What is the difference between investing and trading?
Investing and trading are two very different methods of attempting to profit in the financial markets. The goal of investing is to gradually build wealth over an extended period of time through the buying and holding of a portfolio of stocks, baskets of stocks, mutual funds, bonds and other investment instruments. Investors often enhance their profits through compounding, or reinvesting any profits and dividends into additional shares of stock. Investments are often held for a period of years, or even decades, taking advantage of perks like interest, dividends and stock splits along the way. While markets inevitably fluctuate, investors will "ride out" the downtrends with the expectation that prices will rebound and any losses will eventually be recovered. Investors are typically more concerned with market fundamentals, such as price/earnings ratios and management forecasts.
Trading, on the other hand, involves the more frequent buying and selling of stock, commodities, currency pairs or other instruments, with the goal of generating returns that outperform buy-and-hold investing. While investors may be content with a 10 to 15% annual return, traders might seek a 10% return each month. Trading profits are generated through buying at a lower price and selling at a higher price within a relatively short period of time. The reverse is also true: trading profits are made by selling at a higher price and buying to cover at a lower price (known as "selling short") to profit in falling markets. Where buy-and-hold investors wait out less profitable positions, traders must make profits (or take losses) within a specified period of time, and often use a protective stop loss order to automatically close out losing positions at a predetermined price level. Traders often employ technical analysis tools, such as moving averages and stochastic oscillators, to find high-probability trading setups.

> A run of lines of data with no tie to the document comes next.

/-- The fields of PTP_CONFIG, or the word that fails (R116, R117, R119, R127, R113). -/
def ptpParams (m : Cmd) : Nat ⊕ (List Nat × Nat × Nat) :=
  let roles := (List.range 4).map fun i => fld (m.w 4) (2 * i + 1) (2 * i)
  let dot1as := bit (m.w 3) 2
  let sync := sext 8 (fld (m.w 5) 15 8)
  if dot1as ∧ bit (m.w 3) 3 then .inl 3
  else if roles.contains 3 ∨ 1 < (roles.filter (· == 1)).length then .inl 4
  else if 127 < fld (m.w 5) 7 0 ∨ (dot1as ∧ fld (m.w 5) 7 0 ≠ 0) ∨ sync < -3 ∨ 1 < sync then .inl 5
  else match withDefault (m.w 6).toNat 1 1000000 1000, withDefault (m.w 7).toNat 1 500000 100000 with
    | none, _ => .inl 6
    | _, none => .inl 7
    | some j, some p => .inr (roles, j, p)

/-- INCREMENT when the source is disabled: the servo's frequency estimate (R973). -/
def restingInc (t : TimeS) : BitVec 40 :=
  match t.state with
  | .free => t.inc
  | .holdover => t.lockedInc
  | _ => t.estimate.getD t.inc

/-- PTP_CONFIG (R117, R124, R973). A change from one enabled source to another, or a source enabled in HOLDOVER, keeps the time state, the lock and the
estimate (DESIGN CHOICE, entry 3: Table 3-2 names ACQUIRING only where a source is enabled from FREE). -/
def execPtpConfig (c : CmdRef) (s : State) : Out :=
  onCmd 0x0305 c s fun m s =>
    match ptpParams m with
    | .inl i => s.badWord c i
    | .inr (roles, j, p) =>
      let src := fld (m.w 3) 1 0
      let s := s.mapTime fun t =>
        { t with roles := roles, jumpLimitUs := j, ppsWidthUs := p, dot1as := bit (m.w 3) 2, udp := bit (m.w 3) 3,
                 noInitialStep := bit (m.w 3) 4, domain := BitVec.ofNat 8 (fld (m.w 5) 7 0), logSync := BitVec.ofNat 8 (fld (m.w 5) 15 8),
                 source := src }
      let s := s.mapTime fun t =>
        if src = 0 then { t with inc := restingInc t, state := .free, first := false, correcting := false, goodCount := 0 }
        else if t.state = .free then { t with state := .acquiring, first := true, fromFree := true, goodCount := 0, estimate := none,
                                              offsets := [], lastSync := t.ticks }
        else t
      s.done c

end Sys2Proof.Machine
end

A trader's "style" refers to the timeframe or holding period in which stocks, commodities or other trading instruments are bought and sold. Traders generally fall into one of four categories:
- Position Trader – positions are held from months to years
- Swing Trader – positions are held from days to weeks
- Day Trader – positions are held throughout the day only with no overnight positions
- Scalp Trader – positions are held for seconds to minutes with no overnight positions
Traders often choose their trading style based on factors including: account size, amount of time that can be dedicated to trading, level of trading experience, personality and risk tolerance. Both investors and traders seek profits through market participation. In general, investors seek larger returns over an extended period through buying and holding. Traders, by contrast, take advantage of both rising and falling markets to enter and exit positions over a shorter timeframe, taking smaller, more frequent profits.
Both terms could actually be defined very broadly, and I am sure financial professionals could come up with many differences between the two. Here are the basics in my view.
Investing is the act of owning something, it could be an individual stock, a mutual fund, a property, or anything else you feel has less value today than you think it will in the future. Trading is the actual transaction that occurs when you buy or sell investments. If you are an investor, typically it means you are a person who is holding on to something for the purpose of earning a profit when the value increases. If you are a trader, then you are the person creating transactions. You are buying or selling the investments for yourself or others. Traders could be viewed as attempting to take advantage of short term market swings, while investors could be said to take a more long term approach.
Hope that defines it for you. Happy investing. . .or should I say trading? Your choice.
Wyatt A. Moerdyk, AIF®
Chief Compliance Officer
Accredited Investment Fiduciary®
10004 Johns Road
Boerne, TX 78006
Investment Advisory Services offered through Evidence Advisors, LLC, a registered investment advisor. Investopedia, LLC and Evidence Advisors, LLC are not affiliated.
Think “investing” as a form of planning, and “trading” as the final execution. Ideally you want to have a plan first before any implementations, but in reality, many investors have itchy fingers and are ready to trade as the result of obtaining financial tips from the grapevine. Naturally we all want to get rich faster, and watching or hearing our family, friends, and neighbors doing well financially motivates us even more to catch up. However, your family and friends’ situations may very well different from yours. They may have a big emergency fund set up so they’re comfortable with their investment strategy even if the sky is falling. On the other hand, you may only have one brokerage account, and you may get a double-whammy at the worst time—access your money when the market is down. So, ask yourself, “If I’m a solider on the ground, would I go to a rescue mission without a plan?” If the answer is no, you know you need to consult a professional CFP® to get an investment plan done first before making the trades. Best!
What a great question for Investopedia!
This is really a philosophical question of sorts because there is some blurring between the terms. In a nutshell, however, investing is generally the pursuit of a longer term increase in the value of a security such as a stock or bond. Trading is really not concerned about the long-term prospects of a security--rather a trader seeks to profit simply from the pricing movement of a security. I hope that helps. Good luck!
Trading is pure speculation that has nothing to do with investing. If you are a professional trader, you would be buying and selling securities from/to investors. As a professional trader, the prices you would sell at would be higher than the prices you would pay if you were buying from investors. The difference between the two is the profit you would make. If you are not a professional investor, just buying and selling quickly based on some gut reaction, you would not have that advantage and would be fully exposed to changes in investor psychology. In plain English, don't do it.